Unlängst hat sich die Askforce sich die Bemerkung erlaubt, dass unsere Leserschaft eine «starke Vorliebe für abstrakte Fragen» zu haben scheint. Diese Klage hat Herrn Tsch. veranlasst, uns eine durch und durch konkrete Frage zukommen zu lassen. Er helfe uns gerne, schreibt er. Wir bedanken uns für diese Liebenswürdigkeit.

Seine Frage sei aus dem eigenen Leben gegriffen, so unser Leser. «Kurz und knapp: Wie kommen die Krümel in die Besteckschublade?» Gewisse Vermutungen stellt Herr Tsch. gleich selber an. So gibt die Tatsache, dass sich die Besteckschublade «in gefährlicher Nähe zur Arbeitsfläche» befindet, zu einigen Befürchtungen Anlass, die Herr Tsch. aber sogleich durch die Feststellung entkräftet, er sei «(nicht nur in der Küche) eine reinliche Person».

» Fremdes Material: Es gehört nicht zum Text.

-- ==== Sys2Proof/Machine/Dispatch.lean ====
section
/-! DEFINITION. The effect of every command on everything but the queue: one arm per constructor of Instr. -/

namespace Sys2Proof.Machine

/-- The effect of a command (every arm is one call of its meaning). -/
def exec (i : Instr) (s : State) : Host.Outcome State Fault Refusal :=
  match i with
  | .registerWrite t m addr size value => Sys2Proof.Machine.execRegisterWrite t m addr size value s
  | .rcRead t m addr size => Sys2Proof.Machine.execRcRead t m addr size s
  | .latchedRead t m addr size => Sys2Proof.Machine.execLatchedRead t m addr size s
  | .dpllSnapshotRead t m whole => Sys2Proof.Machine.execDpllSnapshotRead t m whole s
  | .houseTimeSnapshot t => Sys2Proof.Machine.execHouseTimeSnapshot t s
  | .clockMonitorWindow t c count => Sys2Proof.Machine.execClockMonitorWindow t c count s
  | .houseFrameStart t obs => Sys2Proof.Machine.execHouseFrameStart t obs s
  | .houseRateChange t => Sys2Proof.Machine.execHouseRateChange t s
  | .sourceFrameStart t p n o => Sys2Proof.Machine.execSourceFrameStart t p n o s
  | .powerBackstopSample t reading rail => Sys2Proof.Machine.execPowerBackstopSample t reading rail s
  | .powerShedStep t => Sys2Proof.Machine.execPowerShedStep t s
  | .powerRestoreStep t rise => Sys2Proof.Machine.execPowerRestoreStep t rise s
  | .commandDoorbell t h r value => Sys2Proof.Machine.execCommandDoorbell t h r value s
  | .commandAccept t fetch peerAck => Sys2Proof.Machine.execCommandAccept t fetch peerAck s
  | .writebackWrite t h r => Sys2Proof.Machine.execWritebackWrite t h r s
  | .completionDoorbell t h r value => Sys2Proof.Machine.execCompletionDoorbell t h r value s
  | .eventDoorbell t h value => Sys2Proof.Machine.execEventDoorbell t h value s
  | .coalesceTimer t h r => Sys2Proof.Machine.execCoalesceTimer t h r s
  | .eventIrqTimer t h => Sys2Proof.Machine.execEventIrqTimer t h s
  | .cringEnable t h r => Sys2Proof.Machine.execCringEnable t h r s
  | .cringDisable t h r => Sys2Proof.Machine.execCringDisable t h r s
  | .cringResume t h r => Sys2Proof.Machine.execCringResume t h r s
  | .cplCoalesceWrite t h r us n => Sys2Proof.Machine.execCplCoalesceWrite t h r us n s
  | .evtRingEnable t h => Sys2Proof.Machine.execEvtRingEnable t h s
  | .hifPerst t h asserted => Sys2Proof.Machine.execHifPerst t h asserted s
  | .hifLinkChange t h link bme d0 speed width => Sys2Proof.Machine.execHifLinkChange t h link bme d0 speed width s
  | .nop t jsn => Sys2Proof.Machine.execNop t jsn s
  | .barrier t jsn => Sys2Proof.Machine.execBarrier t jsn s
  | .take t jsn => Sys2Proof.Machine.execTake t jsn s
  | .salvo t jsn => Sys2Proof.Machine.execSalvo t jsn s
  | .protect t jsn => Sys2Proof.Machine.execProtect t jsn s
  | .groupSet t jsn => Sys2Proof.Machine.execGroupSet t jsn s
  | .fsyncSet t jsn => Sys2Proof.Machine.execFsyncSet t jsn s
  | .destPolicy t jsn => Sys2Proof.Machine.execDestPolicy t jsn s
  | .compSet t jsn => Sys2Proof.Machine.execCompSet t jsn s
  | .compState t jsn => Sys2Proof.Machine.execCompState t jsn s
  | .lutLoad t jsn => Sys2Proof.Machine.execLutLoad t jsn s
  | .genSet t jsn => Sys2Proof.Machine.execGenSet t jsn s
  | .stillLoad t jsn => Sys2Proof.Machine.execStillLoad t jsn s
  | .audioMap t jsn => Sys2Proof.Machine.execAudioMap t jsn s
  | .audioFollow t jsn => Sys2Proof.Machine.execAudioFollow t jsn s
  | .tdmSet t jsn => Sys2Proof.Machine.execTdmSet t jsn s
  | .refPolicy t jsn => Sys2Proof.Machine.execRefPolicy t jsn s
  | .refAlign t jsn => Sys2Proof.Machine.execRefAlign t jsn s
  | .ptpSet t jsn => Sys2Proof.Machine.execPtpSet t jsn s
  | .linkSet t jsn => Sys2Proof.Machine.execLinkSet t jsn s
  | .flowSet t jsn => Sys2Proof.Machine.execFlowSet t jsn s
  | .macFilter t jsn => Sys2Proof.Machine.execMacFilter t jsn s
  | .budgetMode t jsn => Sys2Proof.Machine.execBudgetMode t jsn s
  | .statsSnapshot t jsn => Sys2Proof.Machine.execStatsSnapshot t jsn s
  | .fwStage t jsn => Sys2Proof.Machine.execFwStage t jsn s
  | .fwSchedule t jsn => Sys2Proof.Machine.execFwSchedule t jsn s
  | .fwConfirm t jsn => Sys2Proof.Machine.execFwConfirm t jsn s
  | .fwAbort t jsn => Sys2Proof.Machine.execFwAbort t jsn s
  | .attest t jsn => Sys2Proof.Machine.execAttest t jsn s
  | .checkpoint t jsn => Sys2Proof.Machine.execCheckpoint t jsn s
  | .ppSwitch t jsn => Sys2Proof.Machine.execPpSwitch t jsn s
  | .ringAdopt t jsn => Sys2Proof.Machine.execRingAdopt t jsn s
  | .bivouac t jsn => Sys2Proof.Machine.execBivouac t jsn s
  | .marginSurvey t jsn => Sys2Proof.Machine.execMarginSurvey t jsn s
  | .pairSet t jsn => Sys2Proof.Machine.execPairSet t jsn s
  | .switchingInstant t p d ecc => Sys2Proof.Machine.execSwitchingInstant t p d ecc s
  | .fsyncCutoff t p n m => Sys2Proof.Machine.execFsyncCutoff t p n m s
  | .fsyncFrameComplete t p n frame => Sys2Proof.Machine.execFsyncFrameComplete t p n frame s
  | .ipHoldExpire t p n frame => Sys2Proof.Machine.execIpHoldExpire t p n frame s
  | .bandSensorRead t p temp => Sys2Proof.Machine.execBandSensorRead t p temp s
  | .underrun t p kind n => Sys2Proof.Machine.execUnderrun t p kind n s
  | .planeTrainingDone t p => Sys2Proof.Machine.execPlaneTrainingDone t p s
  | .planeStateTimeout t p => Sys2Proof.Machine.execPlaneStateTimeout t p s
  | .segmentReceived t p n o => Sys2Proof.Machine.execSegmentReceived t p n o s
  | .mergeHistoryTimeout t p n => Sys2Proof.Machine.execMergeHistoryTimeout t p n s
  | .egressSegment t p d n k missing srcFrame => Sys2Proof.Machine.execEgressSegment t p d n k missing srcFrame s
  | .compPrefetch t p c px => Sys2Proof.Machine.execCompPrefetch t p c px s
  | .libraryFlashCopy t kind idx => Sys2Proof.Machine.execLibraryFlashCopy t kind idx s
  | .audioGridSample t p obs => Sys2Proof.Machine.execAudioGridSample t p obs s
  | .audioFlowUntimed t p n => Sys2Proof.Machine.execAudioFlowUntimed t p n s
  | .asrcLock t p ch => Sys2Proof.Machine.execAsrcLock t p ch s
  | .tdmFrame t p words arrived absent => Sys2Proof.Machine.execTdmFrame t p words arrived absent s
  | .tdmMaskWrite t p tx rx => Sys2Proof.Machine.execTdmMaskWrite t p tx rx s
  | .tdmSteerLimit t p => Sys2Proof.Machine.execTdmSteerLimit t p s
  | .tdmRestart t p => Sys2Proof.Machine.execTdmRestart t p s
  | .tdmMclkLoss t => Sys2Proof.Machine.execTdmMclkLoss t s
  | .tdmMclkReturn t => Sys2Proof.Machine.execTdmMclkReturn t s
  | .tdmBclkCheck t p count => Sys2Proof.Machine.execTdmBclkCheck t p count s
  | .amReceived t p l k period valid skew => Sys2Proof.Machine.execAmReceived t p l k period valid skew s
  | .restripeReq t p l lanes id => Sys2Proof.Machine.execRestripeReq t p l lanes id s
  | .switchRound t p l k period => Sys2Proof.Machine.execSwitchRound t p l k period s
  | .mask t p l lanes id => Sys2Proof.Machine.execMask t p l lanes id s
  | .timing t p l rx => Sys2Proof.Machine.execTiming t p l rx s
  | .delayReq t p l seq t1 t2 => Sys2Proof.Machine.execDelayReq t p l seq t1 t2 s
  | .delayResp t p l seq t1 t2 t3 => Sys2Proof.Machine.execDelayResp t p l seq t1 t2 t3 s
  | .delayMeasureTimer t p l => Sys2Proof.Machine.execDelayMeasureTimer t p l s
  | .presence t p l o => Sys2Proof.Machine.execPresence t p l o s
  | .presenceSend t p l => Sys2Proof.Machine.execPresenceSend t p l s
  | .presenceTimeout t p l => Sys2Proof.Machine.execPresenceTimeout t p l s
  | .cfgRepeat t p l => Sys2Proof.Machine.execCfgRepeat t p l s
  | .laneLoss t p l lanes => Sys2Proof.Machine.execLaneLoss t p l lanes s
  | .laneReturn t p l k => Sys2Proof.Machine.execLaneReturn t p l k s
  | .linkTrainTimeout t p l => Sys2Proof.Machine.execLinkTrainTimeout t p l s
  | .linkIdleTimeout t p l => Sys2Proof.Machine.execLinkIdleTimeout t p l s
  | .laneSignalDetect t p l => Sys2Proof.Machine.execLaneSignalDetect t p l s
  | .trainingFrame t p l o => Sys2Proof.Machine.execTrainingFrame t p l o s
  | .laneStageTimeout t p l => Sys2Proof.Machine.execLaneStageTimeout t p l s
  | .laneLowFom t p l fom => Sys2Proof.Machine.execLaneLowFom t p l fom s
  | .ethFrameRx t p inst o => Sys2Proof.Machine.execEthFrameRx t p inst o s
  | .ethLinkChange t p inst new timeout => Sys2Proof.Machine.execEthLinkChange t p inst new timeout s
  | .igmpReport t p inst group => Sys2Proof.Machine.execIgmpReport t p inst group s
  | .igmpQueryResponse t p inst => Sys2Proof.Machine.execIgmpQueryResponse t p inst s
  | .macPortcfgMode t p q mode => Sys2Proof.Machine.execMacPortcfgMode t p q mode s
  | .macPortcfgMedium t p q medium an => Sys2Proof.Machine.execMacPortcfgMedium t p q medium an s
  | .macCapqReset t p base v => Sys2Proof.Machine.execMacCapqReset t p base v s
  | .captureIrq t p => Sys2Proof.Machine.execCaptureIrq t p s
  | .ptpDelayReqSend t n => Sys2Proof.Machine.execPtpDelayReqSend t n s
  | .refLossOfSignal t r obs => Sys2Proof.Machine.execRefLossOfSignal t r obs s
  | .refQualWindow t nco obs => Sys2Proof.Machine.execRefQualWindow t nco obs s
  | .refWtrExpire t r obs => Sys2Proof.Machine.execRefWtrExpire t r obs s
  | .dpllLocked t since => Sys2Proof.Machine.execDpllLocked t since s
  | .refSlewComplete t => Sys2Proof.Machine.execRefSlewComplete t s
  | .peerTiming t peerTime rtt => Sys2Proof.Machine.execPeerTiming t peerTime rtt s
  | .journalFlush t => Sys2Proof.Machine.execJournalFlush t s
  | .flashProgramDone t ch block ok => Sys2Proof.Machine.execFlashProgramDone t ch block ok s
  | .checkpointTimer t => Sys2Proof.Machine.execCheckpointTimer t s
  | .belayHb t n => Sys2Proof.Machine.execBelayHb t n s
  | .belayHbMiss t => Sys2Proof.Machine.execBelayHbMiss t s
  | .fenceDrainDone t => Sys2Proof.Machine.execFenceDrainDone t s
  | .takeoverComplete t => Sys2Proof.Machine.execTakeoverComplete t s
  | .ppBistDone t n pass => Sys2Proof.Machine.execPpBistDone t n pass s
  | .belayOutToggle t => Sys2Proof.Machine.execBelayOutToggle t s
  | .activeSelChange t own peer => Sys2Proof.Machine.execActiveSelChange t own peer s
  | .peerLost t => Sys2Proof.Machine.execPeerLost t s
  | .peerRecord t m => Sys2Proof.Machine.execPeerRecord t m s
  | .pairResyncDone t image head => Sys2Proof.Machine.execPairResyncDone t image head s
  | .joinPeerTimeout t => Sys2Proof.Machine.execJoinPeerTimeout t s
  | .replayDone t => Sys2Proof.Machine.execReplayDone t s
  | .hbmTrainDone t p eyes => Sys2Proof.Machine.execHbmTrainDone t p eyes s
  | .hbmEyeTrack t p l left right => Sys2Proof.Machine.execHbmEyeTrack t p l left right s
  | .hbmRefreshInterval t p pc b idle held => Sys2Proof.Machine.execHbmRefreshInterval t p pc b idle held s
  | .hbmReqPromote t p pc issued rt => Sys2Proof.Machine.execHbmReqPromote t p pc issued rt s
  | .hbmScrub t p o => Sys2Proof.Machine.execHbmScrub t p o s
  | .bivouacSelfRefreshDone t ok0 ok1 => Sys2Proof.Machine.execBivouacSelfRefreshDone t ok0 ok1 s
  | .flashMount t ch profile o => Sys2Proof.Machine.execFlashMount t ch profile o s
  | .flashReadDone t ch o => Sys2Proof.Machine.execFlashReadDone t ch o s
  | .flashTargetTimeout t ch target flush => Sys2Proof.Machine.execFlashTargetTimeout t ch target flush s
  | .flashRebuildDone t ch => Sys2Proof.Machine.execFlashRebuildDone t ch s
  | .flashDirRewrite t ch => Sys2Proof.Machine.execFlashDirRewrite t ch s
  | .flashWearLevel t ch tlc => Sys2Proof.Machine.execFlashWearLevel t ch tlc s
  | .nandTempRead t ch temp => Sys2Proof.Machine.execNandTempRead t ch temp s
  | .flashScrubDone t ch => Sys2Proof.Machine.execFlashScrubDone t ch s
  | .bootSelect t good => Sys2Proof.Machine.execBootSelect t good s
  | .fwWindowExpire t => Sys2Proof.Machine.execFwWindowExpire t s
  | .fwResumeTimeout t => Sys2Proof.Machine.execFwResumeTimeout t s
  | .fwSelftestFail t => Sys2Proof.Machine.execFwSelftestFail t s
  | .entropyFail t => Sys2Proof.Machine.execEntropyFail t s
  | .por t asserted => Sys2Proof.Machine.execPor t asserted s
  | .pwrgood t high => Sys2Proof.Machine.execPwrgood t high s
  | .resetN t low => Sys2Proof.Machine.execResetN t low s
  | .rstSwPulse t key reach index => Sys2Proof.Machine.execRstSwPulse t key reach index s
  | .rstSwHold t key reach index => Sys2Proof.Machine.execRstSwHold t key reach index s
  | .rstSwRelease t key reach index => Sys2Proof.Machine.execRstSwRelease t key reach index s
  | .watchdog t => Sys2Proof.Machine.execWatchdog t s
  | .thermalTrip t d => Sys2Proof.Machine.execThermalTrip t d s
  | .thermalHoldEnd t since => Sys2Proof.Machine.execThermalHoldEnd t since s
  | .resetEntry t => Sys2Proof.Machine.execResetEntry t s
  | .resetClockFallback t step unit => Sys2Proof.Machine.execResetClockFallback t step unit s
  | .resetClockReturn t step unit => Sys2Proof.Machine.execResetClockReturn t step unit s
  | .resetReleaseStep t ready absent straps refCount => Sys2Proof.Machine.execResetReleaseStep t ready absent straps refCount s
  | .fuseLoadDone t good => Sys2Proof.Machine.execFuseLoadDone t good s
  | .fuseParityCheck t bad => Sys2Proof.Machine.execFuseParityCheck t bad s
  | .faultEvent t b cause sub region => Sys2Proof.Machine.execFaultEvent t b cause sub region s
  | .fltStatusClear t ones => Sys2Proof.Machine.execFltStatusClear t ones s
  | .fltClearCheck t b persists => Sys2Proof.Machine.execFltClearCheck t b persists s
  | .fltFirstClear t => Sys2Proof.Machine.execFltFirstClear t s
  | .fltReactWrite t b value => Sys2Proof.Machine.execFltReactWrite t b value s
  | .fltModeWindow t => Sys2Proof.Machine.execFltModeWindow t s
  | .faultLogWrite t => Sys2Proof.Machine.execFaultLogWrite t s
  | .monitorSample t slack => Sys2Proof.Machine.execMonitorSample t slack s
  | .thermalSample t d => Sys2Proof.Machine.execThermalSample t d s
  | .surveySchedule t => Sys2Proof.Machine.execSurveySchedule t s
  | .surveyStep t o => Sys2Proof.Machine.execSurveyStep t o s
  | .ageingReport t => Sys2Proof.Machine.execAgeingReport t s
  | .mtxTransaction t reqs => Sys2Proof.Machine.execMtxTransaction t reqs s
  | .mtxTimeout t r => Sys2Proof.Machine.execMtxTimeout t r s
  | .mtxLockWrite t m v => Sys2Proof.Machine.execMtxLockWrite t m v s
  | .mtxRemapWrite t m k v => Sys2Proof.Machine.execMtxRemapWrite t m k v s
  | .mtxWinWrite t m win lim v => Sys2Proof.Machine.execMtxWinWrite t m win lim v s
  | .avsWrite t rail mv ok => Sys2Proof.Machine.execAvsWrite t rail mv ok s
  | .avsStep t ok => Sys2Proof.Machine.execAvsStep t ok s
  | .railOutOfWindow t rail level since => Sys2Proof.Machine.execRailOutOfWindow t rail level since s
  | .ipPacketSend t p idx n k len missing anc overAllow => Sys2Proof.Machine.execIpPacketSend t p idx n k len missing anc overAllow s
  | .peerLinkReturn t peerActive => Sys2Proof.Machine.execPeerLinkReturn t peerActive s
  | .uncorrectableCodeword t p l k corrected => Sys2Proof.Machine.execUncorrectableCodeword t p l k corrected s
  | .flashEraseDone t ch tlc block ok => Sys2Proof.Machine.execFlashEraseDone t ch tlc block ok s
  | .jtagInstruction t ins => Sys2Proof.Machine.execJtagInstruction t ins s

end Sys2Proof.Machine
end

Das heisst, er verschliesst beim Schneiden, Hacken und Kochen die Schublade und legt Gabel, Messer und dergleichen nur nach einem gründlichen Reinigungsprozess «blitzblank gespült» zurück. «Gleichwohl sind die Krümel da und vermehren sich auf wundersame Weise. Was muss ich tun?» Herr Tsch. will die Angelegenheit nicht hinnehmen.

Es ist denkbar, dass sich im Haushalt von Herrn Tsch. noch andere Personen aufhalten, die es mit der Reinlichkeit weniger streng nehmen als er. Aus den Aufzeichnungen von Küchenhistorikern wissen wir, dass auch auf Heimlichkeit bedachte, tierische Mitbewohner sich zuweilen im rückwärtigen und schlecht einsehbaren Teil von Schubladen aufhalten. Gerade Mäuse sind unverbesserliche Krümelanten. Da aber Herr Tsch. sich als «reinlich» bezeichnet – und wir daran nicht zweifeln – fallen diese beiden Lösungsansätze ausser Betracht.

«Nescimus quid solutum est in culina» – wir wissen nicht, was in der Küche los ist. Das sagte schon der mittelalterliche Benediktiner-Domherr und Feinschmecker Pansenius. Es hielt ihn aber nicht davon ab, mit unbändigem Appetit zuzugreifen und billige Witzchen in seinem bevorzugten Küchenlatein zu machen – ein Beispiel davon haben wir eben angeführt. Wenn er sich zu Tisch setzte, pflegte er zu sagen: «Habeo magnus vapor caulis.» Ich habe grossen Kohldampf. Das Krümelproblem überliess er den Philosophen, die vorschlugen, das Brot in der Badewanne zu schneiden.